== How to complete this task ==
In the following listing, find the lines containing "that" and report them.

== Provided data ==
-- ==== Sys2Proof/Machine/Site.lean ====
section
/-! DEFINITION. What an access does at its place: the read-modify-write of one element, and its execution at a scratchpad
controller or in local memory (R245, R249 to R251, R254, R262, R337, R374). -/

namespace Sys2Proof.Machine

/-! ### One element -/

/-- R249: an addition: integers modulo 2^w; floats rounded RNE, a NaN on either side giving the default NaN. No flag. -/
def addmVal (t : Ty) (m d : Nat) : Nat :=
  if t.isFloat then
    let f := tyFmt t
    let x := decF f (m % 2 ^ tyW t)
    let y := decF f (d % 2 ^ tyW t)
    if x.isNan || y.isNan then f.dnan else (roundVal f .rne false 0 (fAdd .rne x y).1).1
  else (m + d) % 2 ^ tyW t

/-- R250: what AMO stores; minimum and maximum by signed value, minn and maxn by unsigned value. -/
def amoVal (op : AmoOp) (t : Ty) (m d : Nat) : Nat :=
  let w := tyW t
  let a := m % 2 ^ w
  let b := d % 2 ^ w
  let sg (x : Nat) : Int := if x ≥ 2 ^ (w - 1) then (x : Int) - 2 ^ w else x
  match op with
  | .add => (a + b) % 2 ^ w
  | .and => a &&& b
  | .or => a ||| b
  | .xor => a ^^^ b
  | .min => if sg a ≤ sg b then a else b
  | .max => if sg a ≥ sg b then a else b
  | .minn => Min.min a b
  | .maxn => Max.max a b
  | .swap => b

/-- R373: the fields of a peg word. -/
def pegCount (m : Nat) : Nat := m % 2 ^ 28
def pegTarget (m : Nat) : Nat := m / 2 ^ 28 % 2 ^ 28
def pegGen (m : Nat) : Nat := m / 2 ^ 56 % 256
def pegWord (count target gen : Nat) : Nat := count + target * 2 ^ 28 + gen * 2 ^ 56

/-- R374: whether PEGWAIT's condition holds. -/
def pegMet (m g : Nat) : Bool := decide ((pegGen m + 256 - g % 256) % 256 < 128)

/-- R374: PEGARM with .add; none is peg overshoot. -/
def pegAddVal (m n : Nat) : Option Nat :=
  if pegTarget m = 0 ∨ pegCount m + n > pegTarget m then none
  else if pegCount m + n = pegTarget m then some (pegWord 0 (pegTarget m) ((pegGen m + 1) % 256))
  else some (pegWord (pegCount m + n) (pegTarget m) (pegGen m))

/-- The element an access names: its type and nibble. -/
def AccOp.elem : AccOp → Ty × Bool
  | .load ty hi | .store ty hi _ => (ty, hi)
  | .tload ty _ | .addm ty _ | .amo _ ty _ | .cas ty _ _ | .take ty | .peek ty | .give ty _ | .sts ty _ _ =>
    (ty, false)
  | _ => (.b64, false)

/-- R245, R250, R251, R374: the value an access answers with and the pattern it stores, or a fault. -/
def rmw (op : AccOp) (old : Nat) : Except Nat (W64 × Option Nat) :=
  match op with
  | .load ty _ | .tload ty _ | .take ty | .peek ty => .ok (widen ty old, none)
  | .store _ _ v | .give _ v => .ok (0, some v.toNat)
  | .addm ty v => .ok (0, some (addmVal ty old v.toNat))
  | .amo o ty v => .ok (widen ty old, some (amoVal o ty old v.toNat))
  | .cas ty e n => .ok (widen ty old, if old = e.toNat % 2 ^ tyW ty then some n.toNat else none)
  | .pegArm t => .ok (BitVec.ofNat 64 old, some (pegWord 0 t (pegGen old)))
  | .pegAdd n =>
    match pegAddVal old n with
    | some v => .ok (BitVec.ofNat 64 old, some v)
    | none => .error 0x1A
  | .pegWait _ => .ok (BitVec.ofNat 64 old, none)
  | _ => .ok (0, none)

/-- R245, R374: whether an access may take its place now, from the word and its full bit. -/
def AccOp.ready (op : AccOp) (old : Nat) (full : Bool) : Bool :=
  match op with
  | .take _ | .peek _ => full
  | .give _ _ => !full
  | .pegWait g => pegMet old g
  | _ => true

/-- R262: accesses that may not touch a live tile buffer. -/
def AccOp.noTile : AccOp → Bool
  | .take _ | .peek _ | .give _ _ | .amo _ _ _ | .cas _ _ _ | .addm _ _ | .pegArm _ | .pegAdd _ => true
  | _ => false

/-- R241: whether an access is a write that a fault may drop when it is posted. -/
def AccOp.isWrite : AccOp → Bool
  | .store _ _ _ | .addm _ _ | .amo _ _ _ | .sts _ _ _ | .give _ _ | .lineWrite _ | .drain _ _ _ => true
  | _ => false

/-! ### Local memory -/

/-- R245, R250, R251: an access to local memory at a physical address. -/
def State.localOp (s : State) (a : Nat) (op : AccOp) : W64 × State :=
  let t := op.elem
  match rmw op (s.elem a t.1 t.2) with
  | .ok (v, some n) =>
    (v, { s with mem := (storeBytes s 0 a t.1 t.2 (BitVec.ofNat 64 n)).foldl (fun (m : List Host.Cell) (b : Nat × Byte) => memSet m b.1 b.2) s.mem }.cure a (tyW t.1 / 8))
  | .ok (v, none) => (v, s)
  | .error _ => (0, s)

/-- R242: whether an access meets uncorrectable data at n bytes: a store by what it leaves, anything else by what it reads. -/
def AccOp.fails (op : AccOp) (s : State) (a n : Nat) : Bool :=
  match op with
  | .store _ _ _ | .give _ _ => s.badWrite a n
  | _ => s.lost a n

/-! ### The scratchpad -/

/-- The outcome of an access at a scratchpad controller. -/
inductive SiteRes where
  | ok (v : W64) (s : State)
  /-- its condition does not hold -/
  | wait
  | err (code : Nat) (s : State)

/-- R242, R245: an access of a cluster's local memory, or its uncorrectable data. -/
def State.localSite (s : State) (e : Ent) (a : Nat) (addr : W64) (op : AccOp) : SiteRes :=
  if op.fails s a (if op.elem.1 = .i4 then 1 else tyW op.elem.1 / 8) then .err 0x13 (s.logLost (entDie e) (logWho 0 e) addr)
  else let r := s.localOp a op; .ok r.1 r.2

/-- R337: the queue count a load of a kick word returns, at a byte of the word. -/
def kickRead (n off : Nat) (ty : Ty) (hi : Bool) : W64 :=
  let b := n / 256 ^ (off % 8)
  widen ty (if ty = .i4 ∧ hi then b / 16 else b)

/-- R254: an access takes its place at offset off of cluster k's scratchpad; addr is its address as sent. -/
def State.site (s : State) (who : Ent) (k off : Nat) (addr : W64) (op : AccOp) : SiteRes :=
  match kickOf k off with
  | some eng =>
    match op with
    | .load ty hi => .ok (kickRead (s.kickCount eng) off ty hi) s
    | .kick v sc => if s.kickCount eng < 8 then .ok 0 (s.pushCmd eng who k v sc) else .wait
    | _ => .err 0x05 s
  | none =>
    let t := op.elem
    let n := if t.1 = .i4 then 1 else tyW t.1 / 8
    if op.noTile ∧ !(s.tilesAt k ((List.range n).map (off + ·))).isEmpty then .err 0x0A s
    else
      let a := cspBase k + off
      let w := a / 8 * 8
      let old := s.elem a t.1 t.2
      if op.fails s a n then .err 0x13 (s.logLost (k / 128) (logWho k who) addr)
      else if op.ready old (s.isFull w) then
        match rmw op old with
        | .error c => .err c s
        | .ok (v, none) => .ok v (match op with | .take _ => s.setEmpty w | _ => s)
        | .ok (v, some new) =>
          let r := s.land k (logWho k who) addr (storeBytes s (cspBase k) off t.1 t.2 (BitVec.ofNat 64 new)) (t.1 == .i4)
          if r.2 then .ok v (match op with | .give _ _ => r.1.setFull w | _ => r.1) else .err 0x09 r.1
      else .wait

/-! ### Banks (R32) -/

/-- R224: the bank of a scratchpad offset. -/
def bankOf (off : Nat) : Nat := off / 8 % 64

/-- R224: the bank of a local-memory address of a core, numbered after those of the scratchpad. -/
def localBank (core phys : Nat) : Nat := 64 + 8 * core + phys / 8 % 8

/-- R32, R224: the cluster and bank an address of an entity names, if any on this node. -/
def State.bankAt (s : State) (e : Ent) (a : W64) : Option (Nat × Nat) :=
  match e, decodePlace e a with
  | .lap k c _, .ok (.loc p) => some (k, localBank c p)
  | _, .ok (.csp k off) => some (k, bankOf off)
  | _, .ok (.fabric n k off) => if n = s.node then some (k, bankOf off) else none
  | _, _ => none

/-- R32: whether a bank of a cluster is still free in this clk. -/
def State.bankFree (s : State) (k b : Nat) : Bool :=
  let c := s.cluster k
  !(decide (c.grantsAt = s.clk) && c.grants.contains b)

/-- R32: grants banks of a cluster in this clk. -/
def State.grantBanks (s : State) (k : Nat) (bs : List Nat) : State :=
  let c := s.cluster k
  s.setCluster k { c with grants := (if c.grantsAt = s.clk then c.grants else []) ++ bs, grantsAt := s.clk }

/-- R32: an access of an entity asks for the bank of its address: the state with the grant, or none when the bank is taken in this
clk. -/
def State.takeBank (s : State) (e : Ent) (a : W64) : Option State :=
  match s.bankAt e a with
  | some (k, b) => if s.bankFree k b then some (s.grantBanks k [b]) else none
  | none => some s

/-! ### Requests -/

/-- Adds a request; its number is the counter of free values. -/
def State.addReq (s : State) (r : Req) : State := { s with reqs := mput s.reqs s.fresh r, fresh := s.fresh + 1 }
def State.dropReq (s : State) (id : Nat) : State := { s with reqs := mdel s.reqs id }
def State.setReq (s : State) (id : Nat) (r : Req) : State := { s with reqs := mput s.reqs id r }

/-- R241: records a dropped posted write of an entity, and logs its address. -/
def State.postFailed (s : State) (e : Ent) (addr : W64) : State :=
  let s := s.logErr (entDie e) 0x07 0x14 (entKidReg e) (entCid e) (logSlot e) addr 0
  match e with
  | .ctx _ _ _ => s
  | e =>
    let h := s.hart e
    s.setHart e { h with pwf := h.pwf.or (some addr) }

/-- The code of an answer; 0 when it is no fault. -/
def Ans.code : Ans → Nat
  | .ok _ => 0
  | .err c _ => c

/-- R31, R241, R394: an answer reaches its issuer, over the link when that is another node; a posted access takes only note of a
fault. -/
def State.answer (s : State) (r : Req) (a : Ans) : State :=
  if r.gone then s else
  match r.who with
  | .far n => { s with outbox := s.outbox ++ [.linkAnswer n r.addr a.code] }
  | _ =>
  if r.early then
    let h := s.hart r.who
    s.setHart r.who { h with early := h.early.map fun x =>
      if x.addr = r.addr ∧ x.op = r.op ∧ x.ans = none then { x with ans := some a } else x }
  else if r.posted then
    match a with
    | .ok _ => s
    | .err _ _ => if r.op.isWrite then s.postFailed r.who r.addr else s
  else
    match r.op with
    | .pref => s
    | _ =>
      let h := s.hart r.who
      match h.pend with
      | some p => s.setHart r.who { h with rot := .out, wait := .none, pend := some { p with ans := some a } }
      | none => s

/-- R245: posted stores of an entity. -/
def State.postedCount (s : State) (e : Ent) : Nat := (s.reqs.filter fun r => r.2.who = e ∧ r.2.isPosted).length

end Sys2Proof.Machine
end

== Written answer ==
/-- R262: accesses that may not touch a live tile buffer. -/
/-- R241: whether an access is a write that a fault may drop when it is posted. -/
/-- R31, R241, R394: an answer reaches its issuer, over the link when that is another node; a posted access takes only note of a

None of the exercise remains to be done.